Makian sends Starr and Bigman on a survey of the farmlands led by Hennes' friend Griswold. Unfamiliar with Martian gravity, Starr nearly skids his sand-car into a crevasse. After Bigman discovers the car is missing the required ballast-weights, Starr accuses Griswold of trying to kill him. They fight, and Griswold falls into the crevasse.

The next day, Benson makes Starr his assistant to ward off Hennes. Bigman receives his references from Hennes and takes his leave but returns that night to the farm to meet Starr and tells him he recognized him as belonging to the Council (whose members are publicly listed, though they try to minimize publicity).

Starr tells Bigman that he believes in Benson's Martians, and that the crevasse into which Griswold fell is an entrance to their caverns. Starr descends into the crevasse and is captured by Martian aliens — disembodied intelligences curious about the Earthmen on the surface. They know nothing of the poisoned food – although, according to them, any organic Martian matter is poison for Earthmen. They give Starr the name "Space Ranger" and present him with an immaterial mask producing a personal force field that can protect and disguise him.

Starr uses the mask to shield himself from a Martian dust storm as he returns to Makian's farm, where he is questioned on how he survived the storm and answers that he was rescued by a masked man called the Space Ranger. Benson tells him the farm owners have received an extortion letter from the poisoner, threatening to a thousandfold increase of poisoned food unless they sell out to him within 36 hours.

After again trying to kill Starr, Hennes accuses Starr of being the poisoner. Bigman enters, having brought Dr. Silvers of the Council, who announces that the government has declared an emergency and that the Council will take control of all farms on Mars. If the mystery is not solved, all Martian food exports to Earth will stop, forcing food rationing.

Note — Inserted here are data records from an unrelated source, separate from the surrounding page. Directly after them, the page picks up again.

-- ==== Sys2Proof/Syntax.lean ====
section
/-! DEFINITION. The commands of the VZ2480 block: one constructor of `Instr` for each row of the command table,
with the row's operands, and the types of those operands. -/

namespace Sys2Proof

/-- The size of a memory access (R105, R109). -/
inductive Size where
  | byte | half | word
  deriving DecidableEq, Repr

/-- The scale of an indexed access, times 1, 2, 4 or 8 (R109). -/
inductive Scale where
  | x1 | x2 | x4 | x8
  deriving DecidableEq, Repr

/-- Who makes a register or memory access: a logical kernel, a Sift engine or the host (R33, R58). -/
inductive Requester where
  | kernel (k : Fin 32)
  | sift (p : Part)
  | host
  deriving DecidableEq, Repr

/-- What an access at a bank port does to its word (R145). -/
inductive AccKind where
  | read
  | write (v : Word)
  | xchg (v : Word)
  deriving DecidableEq, Repr

/-- One access that reaches a bank port (R145, R146). -/
structure PortReq where
  r : Requester
  addr : Word
  size : Size
  kind : AccKind
  deriving DecidableEq, Repr

/-- One transaction of a Tiller register link: a word read, or a word written (R20). -/
structure LinkAccess where
  r : Requester
  addr : Word
  write : Option Word
  deriving DecidableEq, Repr

/-- An attempt on the register link of a Tiller (0 A, 1 B), with the transaction that it makes (R20). -/
structure LinkTry where
  tiller : Fin 2
  acc : LinkAccess
  deriving DecidableEq, Repr

/-- What a supply monitor has seen: its number, its quantity, and for how long in ns (R39, R546). -/
structure SupplyLevel where
  monitor : Fin 16
  q : Int
  span : Nat
  deriving DecidableEq, Repr

/-- VBOOST in 1/256 V and the inductor current in mA, as measured in CHARGE (R255). -/
structure BoostLevel where
  vboost : Nat
  il : Nat
  deriving DecidableEq, Repr

/-- The mean power in mW and the current in mA of an output over a step of its model (R309). -/
structure OutLoad where
  p : Nat
  i : Nat
  deriving DecidableEq, Repr

/-- The current of an output in mA over a span of on-time in ns (R311). -/
structure OutLow where
  out : Fin 64
  i : Nat
  span : Nat
  deriving DecidableEq, Repr

/-- What the gate monitors of an output that has failed and of its bank's spare switch read: on (R531). -/
structure SpareGates where
  out : Fin 64
  failedOn : Bool
  spareOn : Bool
  deriving DecidableEq, Repr

/-- What a transmission that ends without success has added to TEC, and the TB of its start of frame (R374, R375). -/
structure TxLoss where
  inc : Nat
  sof : Nat
  deriving DecidableEq, Repr

/-- A LIN channel, and whether its bus is recessive (R382, R385). -/
structure LinBus where
  lin : Fin 16
  recessive : Bool
  deriving DecidableEq, Repr

/-- A loss of main power (R547): the lowest VBAT in mV, and for how many ns the Husk island's supply was below 1.9 V (R500). -/
structure MainLoss where
  vbat : Nat
  lowFor : Nat
  deriving DecidableEq, Repr

/-- VBAT and VBKUP in mV (R500). -/
structure IslandLevel where
  vbat : Nat
  vbkup : Nat
  deriving DecidableEq, Repr

/-- What the outside of the part shows the start sequence of Table 2-2: the TEST_EN land (R36), the failing rows of each Granary memory
(R520), the bits of the retained block's words that have changed (R502), the flash reads that time out by step (R65), whether the header comparison of
step 6 fails (R79), the sections whose bytes are corrupted in reading (R559), a reset cause that arises during a step: the step and the
cause's bit of MOD_RESET_CAUSE (R62), and how long after step 3 both Askolink lanes have trained, in ns, if they do so during the start
(R63). -/
structure ResetEnv where
  testEn : Bool
  sramFails : List (Nat × Nat)
  blockNoise : List Word
  timeouts : List Nat
  modeMismatch : Bool
  misread : List Nat
  cut : Option (Nat × Nat)
  trained : Option Nat
  deriving DecidableEq, Repr

/-- The kinds of lockstep fault (R122, R123). -/
inductive LockstepKind where
  | mismatch | parity | selftest
  deriving DecidableEq, Repr

/-- A shadowed register group with a commit register of R144. -/
inductive CommitGroup where
  | inj (n : Fin 28)
  | vlv (v : Fin 16)
  | chain (c : Fin 4)
  | engine (e : Fin 16)
  deriving DecidableEq, Repr

/-- A sensor input of Millrace (R163). -/
inductive AngInput where
  | crank
  | cam (c : Fin 4)
  deriving DecidableEq, Repr

/-- A channel that an OFF command names: injector or valve (Table 6-1, R247). -/
inductive DriveCh where
  | inj (n : Fin 28)
  | vlv (v : Fin 16)
  deriving DecidableEq, Repr
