-- ==== Sys2Proof/Decode.lean ====
section
/-! DEFINITION. The command that a word spells by the command table's bits. The table gives no row bits. The words of the kernels'
own instruction set stand in Machine/Fleuk.lean. -/

namespace Sys2Proof

/-- No row of the command table gives bits, so a word spells no command. -/
def decodeTableWord (nbits w : Nat) : Option Instr :=
  match nbits, w with
  | _, _ => none

end Sys2Proof
end

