-- ==== Sys2Proof/Config.lean ====
section
/-! DEFINITION. What an implementation fixes and the spec leaves open: free values, which nothing constrains. No constant here has a
body, so no proof can rest on a value of it. -/

namespace Sys2Proof.Config

/-- A fresh natural number, drawn at a counter (free value: the spec states no result). -/
opaque freeNat : Nat → Nat

/-- A fresh truth value, drawn at a counter (free value: the spec leaves the choice open). -/
opaque freeBool : Nat → Bool

/-- Where in its dither triangle a valve stands at TB 0, in ns (R270 gives no phase; free value). -/
opaque ditherPhase : Nat → Nat

/-- The flash's SFDP tables name erase-suspend and erase-resume commands (R459: a property of the flash fitted). -/
opaque flashSuspends : Bool

/-- The device's salt of the vehicle code (R433: the spec gives no value; free value). -/
opaque codeSalt : List Byte

end Sys2Proof.Config
end

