-- ==== Sys2Proof/Machine/State.lean ====
section
/-! DEFINITION. The state of the VZ2480 block: every register, buffer, counter, mode and pin the spec gives it, as
plain data, the queue of the commands that wait, and the state right after reset. A sparse map is a list of key and
value pairs in one canonical form: keys strictly rising, and no entry equal to what an unlisted key reads as. -/

namespace Sys2Proof.Machine

/-- Why the block itself stops. A fault report of the part (a Winnow source, an error flag) is no fault of the model:
it is a next state. -/
inductive Fault where
  /-- Raised by the idle step when the time base holds 2^64 - 1: R16 says that TB does not wrap in the part's service
  life and gives no meaning to a count past it. Safe: the model stops where the part would go on. -/
  | tbExhausted
  deriving DecidableEq, Repr

/-- Why a command has no meaning in the model. -/
inductive Refusal where
  /-- Raised by an arm of `exec` whose command has no meaning yet. Safe: nothing can be proved of such a command. -/
  | notModelled (mnemonic : String)
  deriving DecidableEq, Repr

/-- The reply of the latest register or memory access made by a command of the queue: the word read (0 for a write)
and whether the requester received a bus error (R6, R10, R32). -/
structure BusReply where
  data : Word
  err : Bool
  deriving DecidableEq, Repr

/-- What the current clock cycle has done to a register that a write or a read may clear (R12): the word it held before the
cycle, and what the cycle has put into its W1C and RC fields, as they would stand had they been 0 before. -/
structure JustSet where
  old : Word
  put : Word
  deriving DecidableEq, Repr

/-- An access that waits at a port: the losses to requesters of its own partition; once aged, its place in the order of ageing
(R146); and the cycles it has waited for other partitions (R147). -/
structure PortWait where
  req : PortReq
  lost : Nat
  aged : Option Nat
  stalled : Nat
  deriving DecidableEq, Repr

/-- A port: the waiting accesses, the round-robin order of the partitions (R41), the next place in the order of ageing, and whether
an XCHG granted at TB `holdAt` holds the port for one more cycle (R145). -/
structure Port where
  waiting : List PortWait
  order : List Part
  nextAge : Nat
  hold : Bool
  holdAt : Nat
  deriving DecidableEq, Repr

/-- A transaction that waits for a Tiller register link: the TB from which it counts as waiting, and how long transactions of other
partitions have kept it waiting, in ns (R42, R59). -/
structure LinkWait where
  acc : LinkAccess
  from_ : Nat
  stalled : Nat
  deriving DecidableEq, Repr

/-- A Tiller register link: the transaction under way with its start, its failed attempts, and, once the Tiller has applied it, the
result of that first application (R20); the transactions that wait, and the order of the partitions (R42). -/
structure TLink where
  acc : Option LinkAccess
  began : Nat
  fails : Nat
  applied : Option BusReply
  waiting : List LinkWait
  order : List Part
  deriving DecidableEq, Repr

/-- A link that nothing uses. DESIGN CHOICE (log 144): the order of the partitions begins as 0, 1, 2, 3. -/
def TLink.idle : TLink := { acc := none, began := 0, fails := 0, applied := none, waiting := [], order := [0, 1, 2, 3] }

/-- An event on its way to the task inputs: the TB of its source, its number (R138), and for a kernel-wake action the
kernel and input it names. -/
structure Flight where
  at_ : Nat
  src : Nat
  wake : Option (Fin 32 × Fin 64)
  deriving DecidableEq, Repr

/-- A Winnow source raised by the command under way and the partition it is raised against (R513). -/
structure Raise where
  src : Nat
  against : Option Part
  deriving DecidableEq, Repr

/-- An act on the flash interface (R65, R66): a 1S-1S-1S read with its command, address and byte count; a command sent in 1S-1S-1S with its
address and data bytes; an 8D-8D-8D read with its address, byte count and dummy cycles. -/
inductive FlashAct where
  | read1S (cmd : Byte) (addr count : Nat)
  | send (cmd : Byte) (addr data : List Byte)
  | read8D (addr count dummy : Nat)
  deriving DecidableEq, Repr

/-- The start sequence and what the Husk island holds for it: whether the part is held in reset, the causes recorded
so far (bits of MOD_RESET_CAUSE), whether step 12 has been passed, the end of the boot window, the failed-start count,
the armed flag and the last failed start's cause (R60 to R62, R77 to R81), the header's REVOKE field (R71) and the
TB at the release of reset. -/
structure Boot where
  held : Bool
  causes : Nat
  started : Bool
  windowEnd : Nat
  fails : Nat
  armed : Bool
  lastFail : Nat
  revoke : Nat
  releasedAt : Nat
  deriving DecidableEq, Repr

/-- Reset is asserted with cause POR and the sequence is at step 1. -/
def Boot.reset : Boot :=
  { held := true, causes := 2, started := false, windowEnd := 0, fails := 0, armed := false, lastFail := 0,
    revoke := 0, releasedAt := 0 }

/-- KRN_STATUS.STATE (R150). -/
inductive KRun where
  | stopped | run | wait | frozen | doublehalt
  deriving DecidableEq, Repr

/-- What a kernel in WAIT waits for (R114, R116, R117): a task input; a TB value; or the advance `d` of the predicted
angle from the angle `a` of the issue, in ACU. `wtcALost` is such a wait during which the angle stopped being valid. -/
inductive KWait where
  | none
  | wfe (d : Fin 16)
  | wtcT (target : Nat)
  | wtcA (a d : Nat)
  | wtcALost
  deriving DecidableEq, Repr

/-- One store buffer entry: address, size and data of one store (R128). -/
structure SbEntry where
  addr : Nat
  size : Size
  data : Word
  deriving DecidableEq, Repr

/-- Pending bit, occurrence count and overflow flag of a task input (R138). -/
structure TaskIn where
  pend : Bool
  count : Nat
  ovf : Bool
  deriving DecidableEq, Repr

/-- A kernel that awaits the spare pair (R125): the TB of the fault's drain, whether it waits for a cycle boundary,
the moment set when no boundary counts, and whether it was in DOUBLEHALT. -/
structure Takeover where
  drained : Nat
  boundary : Bool
  due : Nat
  halted : Bool
  deriving DecidableEq, Repr

/-- One logical kernel: Table 3-1, the execution state of R150, the ATOM window, the store buffer, the wait, the task
inputs (held outside the pair, R142) and a pending takeover. -/
structure Kernel where
  g : Vector Word 16
  pc : BitVec 13
  fz : Bool
  fn : Bool
  fc : Bool
  fv : Bool
  st : KRun
  atomLeft : Nat
  sb : List SbEntry
  wait : KWait
  tin : List (Nat × TaskIn)
  takeover : Option Takeover
  deriving DecidableEq, Repr

/-- A kernel with every item of Table 3-1 at 0, stopped, its buffer and inputs empty (R93, R150). -/
def Kernel.reset : Kernel :=
  { g := Vector.replicate 16 0, pc := 0, fz := false, fn := false, fc := false, fv := false, st := .stopped,
    atomLeft := 0, sb := [], wait := .none, tin := [], takeover := none }

/-- The state, the validity of the cycle angle and H as they were before TB `til`, where they changed between two edges. -/
structure AngWas where
  til : Nat
  sync : Nat
  cyc : Bool
  half : Nat
  deriving DecidableEq, Repr

/-- A prediction record (R173): the edge's TB, its angle in 1/16 ACU counted from the start of the half in which
position 0 lies, that half H (R165), the pitch to the next edge in 1/16 ACU, the predicted rate as `un / ud` ns per
1/16 ACU (`un = 0`: no prediction), the validities and the state in force (Table 5-3); whether its edge was a loss (R183); A_k
in the unwrapped count as Thresher holds it (R182, R219); the advance below which the angle does not fall, which a lowered
correction of the edge would ask for (R172); the advance at which SYNC_FULL began in the interval (R180); and what was in
force earlier in the interval, oldest first (R164). -/
structure AngRec where
  t : Nat
  base : Nat
  half : Nat
  pitch : Nat
  un : Nat
  ud : Nat
  rev : Bool
  cyc : Bool
  sync : Nat
  lost : Bool
  ak : Nat
  least : Nat
  fullFrom : Nat
  was : List AngWas
  deriving DecidableEq, Repr

/-- The filter of a crank or cam input: the filtered level, and the TB of a transition away from it that is still
in the filter (R163). -/
structure InFilter where
  level : Bool
  pend : Option Nat
  deriving DecidableEq, Repr

/-- What Millrace keeps for one cam: the input filter; the entries matched in their present window; the entries
matched, the errors and the sum and number of phases of the cycle under way, and whether that cycle counts as whole
(R179, R180); the windows that ended in SYNC_FULL before a change of state and are judged at the next crank edge; the
windows whose judgement waits for the cam filter; and where the two revolutions stand after which an input without a
resolution has failed: 0 before they begin, else 1 or 2 (R180). -/
structure CamTrack where
  filt : InFilter
  inWin : List Nat
  seen : List Nat
  bad : Bool
  whole : Bool
  sum : Int
  cnt : Nat
  ended : List Nat
  waiting : List Nat
  revs : Nat
  deriving DecidableEq, Repr

/-- A cam with nothing seen. -/
def CamTrack.reset : CamTrack :=
  { filt := ⟨false, none⟩, inWin := [], seen := [], bad := false, whole := false, sum := 0, cnt := 0, ended := [], waiting := [],
    revs := 0 }

/-- Millrace beside its registers: the input filters; the latest accepted crank edge; the period that an index wheel
holds back (R167); T_ref (R166); the confirmations left; the last three measured intervals (period, pitch), newest
first (R171); the latest record and the one before (R164); H; the revolutions without a resolution; the revolution
under way (its start, whether it counts for SPEED, the tooth times since its start), the duration of the one before
and how many revolutions in a row ended without a loss (R175, R196); learned corrections that wait for position 0
(R175) and written ones that wait for the next edge (R176); the cycle boundary that is due and whether the one of
the present interval has been taken (R185); whether a FIRING section has been loaded (R162); the cycles counted since
reset, which unwraps the cycle angle (R213); and the TB at which the latest record takes effect (R183, R219). -/
structure Millrace where
  crank : InFilter
  cams : Vector CamTrack 4
  last : Option Nat
  heldBack : Option Nat
  trefN : Nat
  conf : Nat
  meas : List (Nat × Nat)
  rcd : Option AngRec
  prev : Option AngRec
  half : Nat
  revs : Nat
  revStart : Option Nat
  revCounts : Bool
  teeth : List (Nat × Nat)
  lastRev : Nat
  cleanRevs : Nat
  revClean : Bool
  learned : List (Nat × Int)
  written : List (Nat × Nat)
  wrapDue : Option Nat
  wrapTaken : Bool
  firing : Bool
  turns : Nat
  recAt : Nat
  deriving DecidableEq, Repr

/-- No edge seen, no engine configured. -/
def Millrace.reset : Millrace :=
  { crank := ⟨false, none⟩, cams := Vector.replicate 4 CamTrack.reset, last := none, heldBack := none, trefN := 0,
    conf := 0, meas := [], rcd := none, prev := none, half := 0, revs := 0, revStart := none, revCounts := false,
    teeth := [], lastRev := 0, cleanRevs := 0, revClean := true, learned := [], written := [], wrapDue := none,
    wrapTaken := false, firing := false, turns := 0, recAt := 0 }

/-- A general slot that is not FREE: its four words as armed, with the fields set by Thresher (Table 6-1), the target as
resolved (R213: an unwrapped angle in ACU, a TB value or an NT value), the first nanosecond of dispatch in which it
takes part (R215), and the nanosecond in which it was due where the limit of 64 has passed it over (R221). -/
structure Slot where
  w0 : Word
  w1 : Word
  w2 : Word
  w3 : Word
  target : Nat
  since : Nat
  late : Option Nat
  deriving DecidableEq, Repr

/-- A safe-end run in progress (R226): the slots it ends and disarms, their partitions, whether a loss or an ENGINE_EN clear is its cause
(Table 6-8), and the TB of the cause. -/
structure SafeRun where
  ended : List Nat
  disarm : List Nat
  owners : List Part
  tell : Bool
  cause : Nat
  deriving DecidableEq, Repr

/-- An ARM accepted in this nanosecond: the slot, the requester's bank, and what DUE held before (R222). -/
structure ArmNow where
  idx : Nat
  bank : Nat
  lo : Word
  hi : Word
  deriving DecidableEq, Repr

/-- A DMA or NET action on its way to its target: the TB of its delivery, the slot's owner and the action (R223). -/
structure Sent where
  at_ : Nat
  owner : Part
  action : Nat
  deriving DecidableEq, Repr

/-- Thresher: the general slots by index (an unlisted one is FREE), the safe-end runs in progress, oldest first, the
request banks (key 16 b + w: bank b is kernel b, 32 + p for Sift engine p, 36 for the host; w is 0 to 3 for the image, 4
for RESULT, 5 and 6 for DUE); the slots freed in the nanosecond `freedTb` and the ARMs accepted in the nanosecond `armsTb` (R222);
the nanosecond in which dispatch has its next place and the places taken in it (R221); the reserved slots dispatched of late, each
with the nanosecond of its dispatch (R227); and the DMA and NET actions under way (R223). -/
structure Sched where
  slots : List (Nat × Slot)
  runs : List SafeRun
  banks : List (Nat × Word)
  freedTb : Nat
  freed : List Nat
  armsTb : Nat
  arms : List ArmNow
  dispTb : Nat
  dispN : Nat
  safe : List (Nat × Nat)
  sent : List Sent
  deriving DecidableEq, Repr

/-- Every slot FREE, no request made. -/
def Sched.reset : Sched :=
  { slots := [], runs := [], banks := [], freedTb := 0, freed := [], armsTb := 0, arms := [], dispTb := 0, dispN := 0,
    safe := [], sent := [] }

/-- A substitution that a channel in SUBST awaits (R265): the spare chosen, the TB of the fault, whether it waits for a
cycle boundary, and the moment set otherwise. -/
structure AwnSub where
  spare : Nat
  faultAt : Nat
  boundary : Bool
  due : Nat
  deriving DecidableEq, Repr

/-- The detection window of a pulse (R258): its opening as a TB, its length in 100 ns, the samples a side and the least change of
slope in 10 mV/µs, as they stood on entry to phase DET_PH. -/
structure DetWin where
  start : Nat
  len : Nat
  k : Nat
  minDs : Nat
  deriving DecidableEq, Repr

/-- What Awn keeps for an injector channel beside its registers: the entries to DRIVE, ENDING and the present phase;
the width and tag of the pulse; whether the off sequence runs (R247); whether the present phase draws from the battery
for want of boost (R256) and whether its high-side is on (R250); whether EN has been written 0 in DRIVE or ENDING (Table 7-3); the
latest off-state class and how many checks agree
(R261); whether the off-state test has passed and whether an interrogation, where ID requires one, is still to come in IDENT (Table 7-3);
the start of the interrogation attempt; the drive intervals of the duty window (R257); whether the pulse is examined
for closing, its window and when phase DET_PH was left (R258); the model temperature rise in 2^-40 K (R257); the cycle
of the latest write of DRIFT (R269); and an awaited substitution. -/
structure AwnCh where
  startAt : Nat
  endAt : Nat
  phaseAt : Nat
  width : Nat
  pulse : Nat
  offSeq : Bool
  onBattery : Bool
  hsOn : Bool
  disabling : Bool
  offLast : Nat
  offSame : Nat
  offPassed : Bool
  idWanted : Bool
  cartAt : Nat
  drives : List (Nat × Nat)
  exam : Bool
  det : Option DetWin
  detLeft : Option Nat
  theta : Nat
  driftAt : Option Nat
  subst : Option AwnSub
  deriving DecidableEq, Repr
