/-- The registers of the LGT region. -/
def rowsLgt : List RegRow :=
  [⟨0x40430000, 4, 0x10, 1, 0x10, 0xF8FFF7FF, 0x0, 0x0, 0x0, 0x0, 0x0, true⟩,
   ⟨0x40430004, 4, 0x10, 1, 0x10, 0x0, 0x0, 0x0, 0xFFFF, 0x0, 0xC1FF0000, false⟩,
   ⟨0x40430008, 4, 0x10, 1, 0x10, 0x0, 0x0, 0x0, 0x0, 0x1, 0x80000000, false⟩,
   ⟨0x4043000C, 4, 0x10, 1, 0x10, 0x0, 0x0, 0x0, 0x0, 0x0, 0x7FFFFFF, false⟩,
   ⟨0x40430100, 16, 0x20, 1, 0x20, 0xFFFFFFFF, 0x0, 0x0, 0x0, 0x0, 0x0, true⟩,
   ⟨0x40430104, 16, 0x20, 1, 0x20, 0x3FF07FF, 0x0, 0x0, 0x0, 0x0, 0x0, true⟩,
   ⟨0x40430108, 16, 0x20, 1, 0x20, 0xFFFFFF, 0x0, 0x0, 0x0, 0x0, 0x0, true⟩,
   ⟨0x4043010C, 16, 0x20, 1, 0x20, 0xFFFFFF00, 0x0, 0x0, 0x0, 0x0, 0x0, true⟩,
   ⟨0x40430110, 16, 0x20, 1, 0x20, 0x0, 0x0, 0x0, 0x0, 0x1, 0x80000000, false⟩,
   ⟨0x40430114, 16, 0x20, 1, 0x20, 0x0, 0x0, 0x0, 0x0, 0x0, 0xC000FFFF, false⟩,
   ⟨0x40430400, 8, 0x10, 1, 0x10, 0xFFCFF000, 0x0, 0x0, 0x0, 0x0, 0x0, false⟩,
   ⟨0x40430404, 8, 0x10, 1, 0x10, 0xFFFF, 0x0, 0x0, 0x0, 0x0, 0x0, false⟩,
   ⟨0x40430408, 8, 0x10, 1, 0x10, 0x0, 0x0, 0x0, 0x0, 0x0, 0xE000FFFF, false⟩,
   ⟨0x40430500, 4, 0x10, 1, 0x10, 0xFFFFFFFF, 0x0, 0x0, 0x0, 0x0, 0x0, false⟩,
   ⟨0x40430504, 4, 0x10, 1, 0x10, 0xFFFFFFFF, 0x0, 0x0, 0x0, 0x0, 0x0, false⟩,
   ⟨0x40430508, 4, 0x10, 1, 0x10, 0x0, 0x0, 0x0, 0x0, 0x0, 0xC1FFFFFF, false⟩,
   ⟨0x40438000, 4, 0x1000, 1024, 0x4, 0xFFFFFF, 0x0, 0x0, 0x0, 0x0, 0x0, true⟩]

/-- The registers of the CAN region. -/
def rowsCan : List RegRow :=
  [⟨0x40500000, 12, 0x400, 1, 0x400, 0x3, 0x0, 0x0, 0x0, 0x0, 0x0, false⟩,
   ⟨0x40500004, 12, 0x400, 1, 0x400, 0xF8000000, 0x0, 0x0, 0x0, 0x0, 0x0, false⟩,
   ⟨0x40500008, 12, 0x400, 1, 0x400, 0xFFFFFFFF, 0x0, 0x0, 0x0, 0x0, 0x0, false⟩,
   ⟨0x4050000C, 12, 0x400, 1, 0x400, 0xFFFFFFFF, 0x0, 0x0, 0x0, 0x0, 0x0, false⟩,
   ⟨0x40500010, 12, 0x400, 1, 0x400, 0xFFFFFFFF, 0x0, 0x0, 0x0, 0x0, 0x0, false⟩,
   ⟨0x40500014, 12, 0x400, 1, 0x400, 0xC000FFFF, 0x0, 0x0, 0x0, 0x0, 0x0, false⟩,
   ⟨0x40500018, 12, 0x400, 1, 0x400, 0x0, 0x0, 0x0, 0x0, 0x0, 0xFC000000, false⟩,
   ⟨0x4050001C, 12, 0x400, 1, 0x400, 0x0, 0x0, 0x0, 0x0, 0x0, 0x1FF00FF, false⟩,
   ⟨0x40500020, 12, 0x400, 1, 0x400, 0x0, 0x0, 0x0, 0xFFFFFFFF, 0x0, 0x0, false⟩,
   ⟨0x40500024, 12, 0x400, 1, 0x400, 0x0, 0x0, 0x0, 0x0, 0x0, 0xFFFFFFFF, false⟩,
   ⟨0x40500028, 12, 0x400, 1, 0x400, 0x0, 0x0, 0x0, 0x0, 0x0, 0xFFFFFFFF, false⟩,
   ⟨0x40500040, 12, 0x400, 1, 0x400, 0xFFFFFFFF, 0x0, 0x0, 0x0, 0x0, 0x0, false⟩,
   ⟨0x40500044, 12, 0x400, 1, 0x400, 0x1FFFFFFF, 0x0, 0x0, 0x0, 0x0, 0x0, false⟩,
   ⟨0x40500048, 12, 0x400, 1, 0x400, 0x1FFFFFFF, 0x0, 0x0, 0x0, 0x0, 0x0, false⟩,
   ⟨0x4050004C, 12, 0x400, 1, 0x400, 0xFFFFFFFF, 0x0, 0x0, 0x0, 0x0, 0x0, false⟩,
   ⟨0x40500050, 12, 0x400, 1, 0x400, 0xFFFFFFFF, 0x0, 0x0, 0x0, 0x0, 0x0, false⟩,
   ⟨0x40500054, 12, 0x400, 1, 0x400, 0x0, 0x0, 0x0, 0xFF00, 0x0, 0x8CFF0000, false⟩,
   ⟨0x40500058, 12, 0x400, 1, 0x400, 0x0, 0x0, 0x0, 0x0, 0x1, 0x0, false⟩,
   ⟨0x40500100, 12, 0x400, 32, 0x10, 0xFE7FFFF8, 0x0, 0x0, 0x0, 0x0, 0x0, false⟩,
   ⟨0x40500104, 12, 0x400, 32, 0x10, 0x9FFFFFFF, 0x0, 0x0, 0x0, 0x0, 0x0, false⟩] ++
  [⟨0x40500108, 12, 0x400, 32, 0x10, 0x1FFFFFFF, 0x0, 0x0, 0x0, 0x0, 0x0, false⟩,
   ⟨0x4050010C, 12, 0x400, 32, 0x10, 0x0, 0x0, 0x0, 0x0, 0x7, 0xFC000000, false⟩,
   ⟨0x40504000, 12, 0x1000, 1024, 0x4, 0xFFFFFFFF, 0x0, 0x0, 0x0, 0x0, 0x0, false⟩]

Disguised by his Martian mask, Starr confronts Hennes, who blinds himself firing a blaster at the protective field. Starr searches Hennes and finds incriminating evidence. The next day, at a meeting with Silvers, Makian, Hennes and Benson, Starr appears as the Space Ranger. He reveals that it was Benson who poisoned the food while pretending to take samples of it, while Hennes was his accomplice in contact with criminal syndicates in the Asteroid Belt; the distraught Benson confesses. Afterward, Bigman confides to Starr that despite the disguise, he recognized him by his black-and-white boots, too plain for any Martian.

==Analysis==

David Starr: Space Ranger is the only Asimov novel set on Mars. Asimov's Martian atmosphere is one-fifth as dense as Earth's and lacks oxygen. He does not mention the famous Martian canals.

==Reception==
Writing in The New York Times, Ellen Lewis Buell reported that Asimov "ingeniously combines mystery with science fiction, saying that "his inventiveness and use of picturesque details" were reminiscent of Robert A. Heinlein. Groff Conklin praised the novel as effective juvenile fare: "no romance, parlous little science, but endless imagination, exciting ideas and events." Astounding reviewer P. Schuyler Miller described it as "fast-moving space opera of a type we all know, with no particular regard for scientific plausibility."